» What you are asked to do
Copy verbatim the block of lines in the entries below whose first line contains "let testing := decide" and whose last line contains "(settleReady (answerKar s3 tile pass))". Leave out all other lines.

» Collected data

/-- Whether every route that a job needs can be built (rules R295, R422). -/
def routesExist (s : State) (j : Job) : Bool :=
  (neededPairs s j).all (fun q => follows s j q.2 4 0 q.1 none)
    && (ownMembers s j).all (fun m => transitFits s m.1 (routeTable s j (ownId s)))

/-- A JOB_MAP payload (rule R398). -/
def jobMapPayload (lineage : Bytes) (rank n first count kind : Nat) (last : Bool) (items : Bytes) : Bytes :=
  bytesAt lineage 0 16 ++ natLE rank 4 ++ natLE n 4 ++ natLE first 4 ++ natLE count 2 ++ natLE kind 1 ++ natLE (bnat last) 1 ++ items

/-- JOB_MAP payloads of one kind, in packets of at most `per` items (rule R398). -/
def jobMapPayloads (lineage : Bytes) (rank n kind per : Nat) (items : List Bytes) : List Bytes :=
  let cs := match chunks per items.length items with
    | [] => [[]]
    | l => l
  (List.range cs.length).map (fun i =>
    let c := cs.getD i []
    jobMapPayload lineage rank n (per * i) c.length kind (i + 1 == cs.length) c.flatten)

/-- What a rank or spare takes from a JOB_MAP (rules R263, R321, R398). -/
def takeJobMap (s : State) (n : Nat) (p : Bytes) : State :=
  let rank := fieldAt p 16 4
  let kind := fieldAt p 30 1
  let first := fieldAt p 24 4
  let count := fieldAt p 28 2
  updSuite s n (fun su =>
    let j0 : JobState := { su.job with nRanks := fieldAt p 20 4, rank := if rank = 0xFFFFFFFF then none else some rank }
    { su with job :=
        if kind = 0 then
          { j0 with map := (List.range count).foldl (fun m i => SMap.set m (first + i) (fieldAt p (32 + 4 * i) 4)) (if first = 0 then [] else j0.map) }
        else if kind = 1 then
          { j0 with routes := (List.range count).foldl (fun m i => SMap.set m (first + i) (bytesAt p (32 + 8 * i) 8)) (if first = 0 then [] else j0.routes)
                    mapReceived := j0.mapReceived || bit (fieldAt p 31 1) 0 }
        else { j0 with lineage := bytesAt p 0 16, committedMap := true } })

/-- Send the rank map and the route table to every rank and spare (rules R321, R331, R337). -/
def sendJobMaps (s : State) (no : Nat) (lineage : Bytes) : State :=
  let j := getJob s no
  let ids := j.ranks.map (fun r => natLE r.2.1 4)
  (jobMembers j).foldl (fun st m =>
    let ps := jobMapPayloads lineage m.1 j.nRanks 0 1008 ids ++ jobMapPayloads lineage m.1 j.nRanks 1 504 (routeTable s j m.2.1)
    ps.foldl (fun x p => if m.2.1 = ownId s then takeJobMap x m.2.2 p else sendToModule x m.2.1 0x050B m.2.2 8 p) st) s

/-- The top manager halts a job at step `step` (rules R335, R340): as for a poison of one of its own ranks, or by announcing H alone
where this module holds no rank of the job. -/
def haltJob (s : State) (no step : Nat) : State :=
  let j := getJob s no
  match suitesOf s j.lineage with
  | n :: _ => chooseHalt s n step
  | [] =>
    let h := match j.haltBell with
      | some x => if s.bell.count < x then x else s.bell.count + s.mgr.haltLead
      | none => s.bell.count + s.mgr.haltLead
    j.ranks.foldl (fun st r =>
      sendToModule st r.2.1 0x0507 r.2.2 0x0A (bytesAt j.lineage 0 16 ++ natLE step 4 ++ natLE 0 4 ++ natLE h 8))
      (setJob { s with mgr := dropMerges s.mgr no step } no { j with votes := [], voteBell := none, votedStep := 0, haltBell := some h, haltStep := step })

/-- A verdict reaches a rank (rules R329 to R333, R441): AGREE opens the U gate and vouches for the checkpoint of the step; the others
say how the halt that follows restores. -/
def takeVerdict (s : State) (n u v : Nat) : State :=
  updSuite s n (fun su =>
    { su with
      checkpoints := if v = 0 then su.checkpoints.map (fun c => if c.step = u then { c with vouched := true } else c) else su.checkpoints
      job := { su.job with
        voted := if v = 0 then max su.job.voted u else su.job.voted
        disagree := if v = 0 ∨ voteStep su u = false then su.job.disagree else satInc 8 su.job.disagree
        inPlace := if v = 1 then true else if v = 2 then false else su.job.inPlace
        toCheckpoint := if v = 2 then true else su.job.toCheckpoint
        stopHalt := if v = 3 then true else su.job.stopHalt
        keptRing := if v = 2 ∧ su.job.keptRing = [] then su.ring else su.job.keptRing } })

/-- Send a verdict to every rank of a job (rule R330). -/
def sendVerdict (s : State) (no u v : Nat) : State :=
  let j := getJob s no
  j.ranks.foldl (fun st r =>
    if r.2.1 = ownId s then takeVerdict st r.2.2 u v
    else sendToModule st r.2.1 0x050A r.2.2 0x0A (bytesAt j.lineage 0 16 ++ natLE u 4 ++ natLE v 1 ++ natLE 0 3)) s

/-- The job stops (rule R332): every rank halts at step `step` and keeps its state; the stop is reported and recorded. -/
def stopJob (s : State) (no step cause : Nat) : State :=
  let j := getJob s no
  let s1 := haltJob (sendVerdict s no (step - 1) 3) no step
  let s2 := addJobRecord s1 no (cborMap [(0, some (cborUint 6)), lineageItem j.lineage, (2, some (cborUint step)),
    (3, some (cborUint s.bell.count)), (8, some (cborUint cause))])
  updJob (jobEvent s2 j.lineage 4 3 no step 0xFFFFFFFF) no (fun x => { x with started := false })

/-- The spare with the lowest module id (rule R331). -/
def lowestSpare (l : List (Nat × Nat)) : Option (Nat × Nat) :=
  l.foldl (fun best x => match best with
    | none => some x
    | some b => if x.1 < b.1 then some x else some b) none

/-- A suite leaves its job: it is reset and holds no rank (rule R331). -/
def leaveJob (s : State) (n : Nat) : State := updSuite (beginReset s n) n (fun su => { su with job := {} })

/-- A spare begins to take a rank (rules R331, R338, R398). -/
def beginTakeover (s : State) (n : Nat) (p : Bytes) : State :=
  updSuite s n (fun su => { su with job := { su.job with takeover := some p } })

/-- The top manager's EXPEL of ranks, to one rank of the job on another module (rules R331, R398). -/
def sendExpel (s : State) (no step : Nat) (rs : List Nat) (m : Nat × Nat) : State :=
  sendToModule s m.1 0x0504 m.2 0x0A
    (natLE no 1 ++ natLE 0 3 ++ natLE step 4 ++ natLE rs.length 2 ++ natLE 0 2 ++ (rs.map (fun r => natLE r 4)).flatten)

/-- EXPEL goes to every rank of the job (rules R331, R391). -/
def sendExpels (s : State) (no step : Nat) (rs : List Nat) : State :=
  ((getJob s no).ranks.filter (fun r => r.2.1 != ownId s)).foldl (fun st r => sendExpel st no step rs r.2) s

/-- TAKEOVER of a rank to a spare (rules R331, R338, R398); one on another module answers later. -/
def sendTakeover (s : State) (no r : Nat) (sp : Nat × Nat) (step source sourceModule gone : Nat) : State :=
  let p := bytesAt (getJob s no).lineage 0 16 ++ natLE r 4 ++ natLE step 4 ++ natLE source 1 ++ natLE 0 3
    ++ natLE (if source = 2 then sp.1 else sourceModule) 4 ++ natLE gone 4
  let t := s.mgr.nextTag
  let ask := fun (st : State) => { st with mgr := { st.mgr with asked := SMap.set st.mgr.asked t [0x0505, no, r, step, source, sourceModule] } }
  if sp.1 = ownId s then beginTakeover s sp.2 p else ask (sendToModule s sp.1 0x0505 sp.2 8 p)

---

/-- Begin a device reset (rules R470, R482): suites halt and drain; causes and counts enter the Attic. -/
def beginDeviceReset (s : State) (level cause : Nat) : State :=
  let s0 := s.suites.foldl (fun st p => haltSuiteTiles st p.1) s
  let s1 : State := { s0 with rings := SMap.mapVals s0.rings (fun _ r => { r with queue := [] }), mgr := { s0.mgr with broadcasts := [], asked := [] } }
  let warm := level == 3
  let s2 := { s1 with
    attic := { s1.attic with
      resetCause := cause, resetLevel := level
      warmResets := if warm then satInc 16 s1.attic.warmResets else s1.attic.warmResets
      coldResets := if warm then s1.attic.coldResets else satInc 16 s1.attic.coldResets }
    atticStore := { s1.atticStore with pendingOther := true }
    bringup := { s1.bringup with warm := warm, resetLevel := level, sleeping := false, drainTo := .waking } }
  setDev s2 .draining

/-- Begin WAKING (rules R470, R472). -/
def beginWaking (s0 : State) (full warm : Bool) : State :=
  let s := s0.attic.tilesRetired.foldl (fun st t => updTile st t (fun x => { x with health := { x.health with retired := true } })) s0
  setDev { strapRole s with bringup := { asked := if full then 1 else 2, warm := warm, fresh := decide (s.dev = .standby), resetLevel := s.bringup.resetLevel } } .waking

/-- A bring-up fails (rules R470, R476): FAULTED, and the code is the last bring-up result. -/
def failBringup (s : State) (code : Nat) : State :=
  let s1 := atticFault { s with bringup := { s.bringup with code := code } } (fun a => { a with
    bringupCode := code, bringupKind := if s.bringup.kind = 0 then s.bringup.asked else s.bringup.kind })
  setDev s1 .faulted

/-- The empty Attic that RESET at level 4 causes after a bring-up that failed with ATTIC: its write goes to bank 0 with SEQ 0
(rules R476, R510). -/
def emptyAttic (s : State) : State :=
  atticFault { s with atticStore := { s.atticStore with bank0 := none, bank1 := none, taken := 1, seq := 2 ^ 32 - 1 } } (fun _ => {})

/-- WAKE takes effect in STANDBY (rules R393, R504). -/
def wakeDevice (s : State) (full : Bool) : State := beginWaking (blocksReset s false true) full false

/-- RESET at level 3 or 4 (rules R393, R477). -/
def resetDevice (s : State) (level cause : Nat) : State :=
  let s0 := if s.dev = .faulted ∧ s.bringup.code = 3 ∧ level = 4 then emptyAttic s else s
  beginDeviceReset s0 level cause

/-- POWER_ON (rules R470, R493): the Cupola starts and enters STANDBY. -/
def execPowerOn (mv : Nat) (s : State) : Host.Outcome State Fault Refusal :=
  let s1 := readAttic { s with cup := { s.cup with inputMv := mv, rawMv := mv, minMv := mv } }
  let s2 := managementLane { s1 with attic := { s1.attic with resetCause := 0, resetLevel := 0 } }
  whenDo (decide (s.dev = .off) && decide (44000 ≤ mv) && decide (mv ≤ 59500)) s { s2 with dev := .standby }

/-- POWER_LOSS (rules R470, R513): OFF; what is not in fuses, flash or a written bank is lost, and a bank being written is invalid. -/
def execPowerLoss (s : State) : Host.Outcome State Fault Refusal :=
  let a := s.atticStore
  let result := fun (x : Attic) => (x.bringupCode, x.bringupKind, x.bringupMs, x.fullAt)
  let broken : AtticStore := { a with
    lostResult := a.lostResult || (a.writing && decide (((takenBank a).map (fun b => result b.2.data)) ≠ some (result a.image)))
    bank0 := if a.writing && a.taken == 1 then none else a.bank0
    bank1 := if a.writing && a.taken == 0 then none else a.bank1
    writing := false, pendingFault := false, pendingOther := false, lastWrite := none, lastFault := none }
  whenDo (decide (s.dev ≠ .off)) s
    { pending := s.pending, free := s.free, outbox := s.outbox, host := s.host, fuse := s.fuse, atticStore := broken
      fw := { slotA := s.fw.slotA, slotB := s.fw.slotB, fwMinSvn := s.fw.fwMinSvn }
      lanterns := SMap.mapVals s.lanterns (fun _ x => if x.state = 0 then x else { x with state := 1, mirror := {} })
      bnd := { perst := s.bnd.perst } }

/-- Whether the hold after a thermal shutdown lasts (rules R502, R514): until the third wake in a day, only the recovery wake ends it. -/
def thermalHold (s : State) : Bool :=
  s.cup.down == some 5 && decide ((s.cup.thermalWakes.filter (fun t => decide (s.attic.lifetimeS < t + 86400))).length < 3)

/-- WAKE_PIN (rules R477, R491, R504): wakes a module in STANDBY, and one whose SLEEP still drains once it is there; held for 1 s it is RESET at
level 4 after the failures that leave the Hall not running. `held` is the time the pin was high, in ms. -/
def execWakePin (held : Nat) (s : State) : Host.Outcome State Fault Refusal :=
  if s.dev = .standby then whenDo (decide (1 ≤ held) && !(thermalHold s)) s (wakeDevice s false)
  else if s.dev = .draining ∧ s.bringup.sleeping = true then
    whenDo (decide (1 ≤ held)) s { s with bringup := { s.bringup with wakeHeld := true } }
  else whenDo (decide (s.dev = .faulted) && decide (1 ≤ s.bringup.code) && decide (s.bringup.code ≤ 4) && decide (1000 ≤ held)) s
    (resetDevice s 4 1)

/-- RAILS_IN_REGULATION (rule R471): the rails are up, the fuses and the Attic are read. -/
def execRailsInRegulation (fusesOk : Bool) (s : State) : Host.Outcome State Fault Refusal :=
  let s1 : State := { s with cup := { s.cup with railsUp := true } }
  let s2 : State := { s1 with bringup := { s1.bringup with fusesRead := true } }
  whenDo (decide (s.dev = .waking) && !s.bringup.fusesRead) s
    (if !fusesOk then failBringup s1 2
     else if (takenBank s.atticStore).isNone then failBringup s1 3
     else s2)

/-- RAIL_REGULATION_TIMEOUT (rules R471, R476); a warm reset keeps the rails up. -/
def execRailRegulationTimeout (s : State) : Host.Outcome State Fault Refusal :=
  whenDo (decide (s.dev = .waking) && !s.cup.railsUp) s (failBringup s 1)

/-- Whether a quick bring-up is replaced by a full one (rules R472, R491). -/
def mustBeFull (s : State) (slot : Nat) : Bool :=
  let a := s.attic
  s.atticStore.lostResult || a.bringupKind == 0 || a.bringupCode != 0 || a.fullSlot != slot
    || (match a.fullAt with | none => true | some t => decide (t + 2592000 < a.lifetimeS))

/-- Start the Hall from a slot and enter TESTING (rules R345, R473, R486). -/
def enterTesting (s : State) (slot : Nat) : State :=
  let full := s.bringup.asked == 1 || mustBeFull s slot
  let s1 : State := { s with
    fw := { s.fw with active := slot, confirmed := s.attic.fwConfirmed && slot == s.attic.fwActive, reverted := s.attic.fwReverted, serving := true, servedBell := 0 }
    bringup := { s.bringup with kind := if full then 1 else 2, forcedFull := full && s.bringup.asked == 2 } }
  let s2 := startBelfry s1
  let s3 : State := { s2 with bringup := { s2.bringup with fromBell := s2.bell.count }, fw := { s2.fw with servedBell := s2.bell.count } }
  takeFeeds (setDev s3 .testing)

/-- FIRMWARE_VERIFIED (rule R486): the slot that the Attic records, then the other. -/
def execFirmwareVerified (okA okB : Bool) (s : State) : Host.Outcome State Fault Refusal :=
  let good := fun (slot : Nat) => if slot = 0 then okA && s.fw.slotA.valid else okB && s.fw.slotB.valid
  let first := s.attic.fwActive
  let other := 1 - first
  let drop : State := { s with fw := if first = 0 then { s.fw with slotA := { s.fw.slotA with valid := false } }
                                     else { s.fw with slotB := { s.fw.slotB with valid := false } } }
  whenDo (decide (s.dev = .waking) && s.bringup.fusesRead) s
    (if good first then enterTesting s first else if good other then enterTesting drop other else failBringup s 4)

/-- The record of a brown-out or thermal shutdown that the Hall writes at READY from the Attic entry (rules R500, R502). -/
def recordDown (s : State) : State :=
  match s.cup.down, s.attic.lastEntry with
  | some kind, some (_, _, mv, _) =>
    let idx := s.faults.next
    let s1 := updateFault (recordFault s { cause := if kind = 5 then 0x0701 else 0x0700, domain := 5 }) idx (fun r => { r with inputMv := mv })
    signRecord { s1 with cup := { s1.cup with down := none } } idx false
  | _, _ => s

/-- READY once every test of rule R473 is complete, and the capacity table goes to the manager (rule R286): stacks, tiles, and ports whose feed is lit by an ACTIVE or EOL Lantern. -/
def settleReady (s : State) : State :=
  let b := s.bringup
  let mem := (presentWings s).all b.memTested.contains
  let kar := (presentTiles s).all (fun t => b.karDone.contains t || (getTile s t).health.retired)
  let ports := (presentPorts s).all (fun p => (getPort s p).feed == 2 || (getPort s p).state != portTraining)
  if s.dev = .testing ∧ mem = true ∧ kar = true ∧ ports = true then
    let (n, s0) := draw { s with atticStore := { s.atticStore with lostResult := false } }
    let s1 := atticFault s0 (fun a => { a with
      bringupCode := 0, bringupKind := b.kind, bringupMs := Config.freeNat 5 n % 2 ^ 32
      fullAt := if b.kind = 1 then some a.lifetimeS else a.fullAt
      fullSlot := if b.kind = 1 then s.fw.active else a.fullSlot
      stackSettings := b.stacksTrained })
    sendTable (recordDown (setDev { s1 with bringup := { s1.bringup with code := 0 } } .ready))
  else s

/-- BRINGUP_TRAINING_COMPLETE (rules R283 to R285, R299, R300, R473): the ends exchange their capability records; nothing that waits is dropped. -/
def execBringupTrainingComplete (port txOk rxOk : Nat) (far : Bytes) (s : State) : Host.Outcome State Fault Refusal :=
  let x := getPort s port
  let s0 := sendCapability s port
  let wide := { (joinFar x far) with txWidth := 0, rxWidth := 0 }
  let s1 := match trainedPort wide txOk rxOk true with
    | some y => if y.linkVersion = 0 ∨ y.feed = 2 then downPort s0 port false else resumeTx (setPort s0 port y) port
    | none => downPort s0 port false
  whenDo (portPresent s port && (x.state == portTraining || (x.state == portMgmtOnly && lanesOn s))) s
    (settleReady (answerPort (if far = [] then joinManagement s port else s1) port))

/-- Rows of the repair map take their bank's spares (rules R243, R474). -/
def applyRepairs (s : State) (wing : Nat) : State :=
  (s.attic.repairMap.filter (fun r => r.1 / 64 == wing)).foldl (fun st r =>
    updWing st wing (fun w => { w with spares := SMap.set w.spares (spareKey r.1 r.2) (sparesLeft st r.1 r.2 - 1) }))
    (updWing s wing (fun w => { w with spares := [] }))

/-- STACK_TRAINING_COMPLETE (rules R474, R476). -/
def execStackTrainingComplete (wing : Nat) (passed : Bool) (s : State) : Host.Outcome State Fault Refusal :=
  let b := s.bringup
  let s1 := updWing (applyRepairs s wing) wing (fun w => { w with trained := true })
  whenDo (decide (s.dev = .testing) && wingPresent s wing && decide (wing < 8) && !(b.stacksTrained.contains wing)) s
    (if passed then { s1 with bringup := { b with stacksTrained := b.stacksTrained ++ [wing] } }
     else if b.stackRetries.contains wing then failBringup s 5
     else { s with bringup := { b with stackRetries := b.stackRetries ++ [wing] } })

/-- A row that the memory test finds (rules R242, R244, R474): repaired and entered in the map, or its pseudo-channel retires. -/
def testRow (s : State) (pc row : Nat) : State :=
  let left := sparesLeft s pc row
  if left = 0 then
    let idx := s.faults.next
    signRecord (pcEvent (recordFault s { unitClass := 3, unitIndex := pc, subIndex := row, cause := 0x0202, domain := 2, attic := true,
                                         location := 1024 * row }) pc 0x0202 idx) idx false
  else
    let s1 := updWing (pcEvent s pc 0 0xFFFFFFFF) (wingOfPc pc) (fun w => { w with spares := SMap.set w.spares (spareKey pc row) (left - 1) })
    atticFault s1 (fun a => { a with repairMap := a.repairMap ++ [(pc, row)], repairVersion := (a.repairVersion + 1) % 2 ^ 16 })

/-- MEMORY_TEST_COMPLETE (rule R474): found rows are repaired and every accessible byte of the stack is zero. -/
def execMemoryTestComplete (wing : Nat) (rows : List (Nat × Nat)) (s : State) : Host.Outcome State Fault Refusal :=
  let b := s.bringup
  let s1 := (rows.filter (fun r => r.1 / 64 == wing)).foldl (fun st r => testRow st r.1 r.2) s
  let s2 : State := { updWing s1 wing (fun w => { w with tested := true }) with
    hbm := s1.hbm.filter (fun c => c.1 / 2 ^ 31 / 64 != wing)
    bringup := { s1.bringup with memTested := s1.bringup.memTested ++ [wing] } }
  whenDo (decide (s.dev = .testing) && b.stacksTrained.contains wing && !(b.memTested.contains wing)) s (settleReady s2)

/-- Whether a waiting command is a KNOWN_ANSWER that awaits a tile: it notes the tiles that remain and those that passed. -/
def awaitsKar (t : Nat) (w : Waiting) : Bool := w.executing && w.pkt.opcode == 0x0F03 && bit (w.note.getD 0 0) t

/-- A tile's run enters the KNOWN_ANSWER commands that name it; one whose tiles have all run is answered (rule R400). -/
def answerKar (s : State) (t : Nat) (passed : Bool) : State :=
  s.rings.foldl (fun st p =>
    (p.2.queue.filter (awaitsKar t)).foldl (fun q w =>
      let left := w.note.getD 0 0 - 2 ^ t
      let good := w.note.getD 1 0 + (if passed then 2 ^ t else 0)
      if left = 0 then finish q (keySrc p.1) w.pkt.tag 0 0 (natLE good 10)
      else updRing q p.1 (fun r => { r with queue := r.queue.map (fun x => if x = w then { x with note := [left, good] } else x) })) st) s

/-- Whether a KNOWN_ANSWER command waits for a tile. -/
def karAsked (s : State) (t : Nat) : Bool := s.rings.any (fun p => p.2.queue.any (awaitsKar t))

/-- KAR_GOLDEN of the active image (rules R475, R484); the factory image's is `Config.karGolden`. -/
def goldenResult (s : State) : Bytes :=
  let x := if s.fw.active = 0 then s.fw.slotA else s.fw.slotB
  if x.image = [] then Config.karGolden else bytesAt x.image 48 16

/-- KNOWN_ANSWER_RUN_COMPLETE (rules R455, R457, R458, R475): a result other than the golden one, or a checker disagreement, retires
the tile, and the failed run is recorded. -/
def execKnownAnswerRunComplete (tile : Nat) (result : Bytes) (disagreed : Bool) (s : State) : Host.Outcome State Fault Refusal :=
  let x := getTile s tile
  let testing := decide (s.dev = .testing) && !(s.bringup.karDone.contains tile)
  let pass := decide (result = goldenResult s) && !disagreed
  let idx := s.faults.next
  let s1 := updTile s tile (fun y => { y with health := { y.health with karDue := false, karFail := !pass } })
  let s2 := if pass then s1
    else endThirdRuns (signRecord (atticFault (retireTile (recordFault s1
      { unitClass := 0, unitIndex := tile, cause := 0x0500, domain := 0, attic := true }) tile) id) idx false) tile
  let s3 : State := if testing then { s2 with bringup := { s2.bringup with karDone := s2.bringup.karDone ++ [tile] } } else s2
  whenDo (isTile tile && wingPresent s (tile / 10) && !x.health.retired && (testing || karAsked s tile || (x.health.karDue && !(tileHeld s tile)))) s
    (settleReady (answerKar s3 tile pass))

» Expected output
  let testing := decide (s.dev = .testing) && !(s.bringup.karDone.contains tile)
  let pass := decide (result = goldenResult s) && !disagreed
  let idx := s.faults.next
  let s1 := updTile s tile (fun y => { y with health := { y.health with karDue := false, karFail := !pass } })
  let s2 := if pass then s1
    else endThirdRuns (signRecord (atticFault (retireTile (recordFault s1
      { unitClass := 0, unitIndex := tile, cause := 0x0500, domain := 0, attic := true }) tile) id) idx false) tile
  let s3 : State := if testing then { s2 with bringup := { s2.bringup with karDone := s2.bringup.karDone ++ [tile] } } else s2
  whenDo (isTile tile && wingPresent s (tile / 10) && !x.health.retired && (testing || karAsked s tile || (x.health.karDue && !(tileHeld s tile)))) s
    (settleReady (answerKar s3 tile pass))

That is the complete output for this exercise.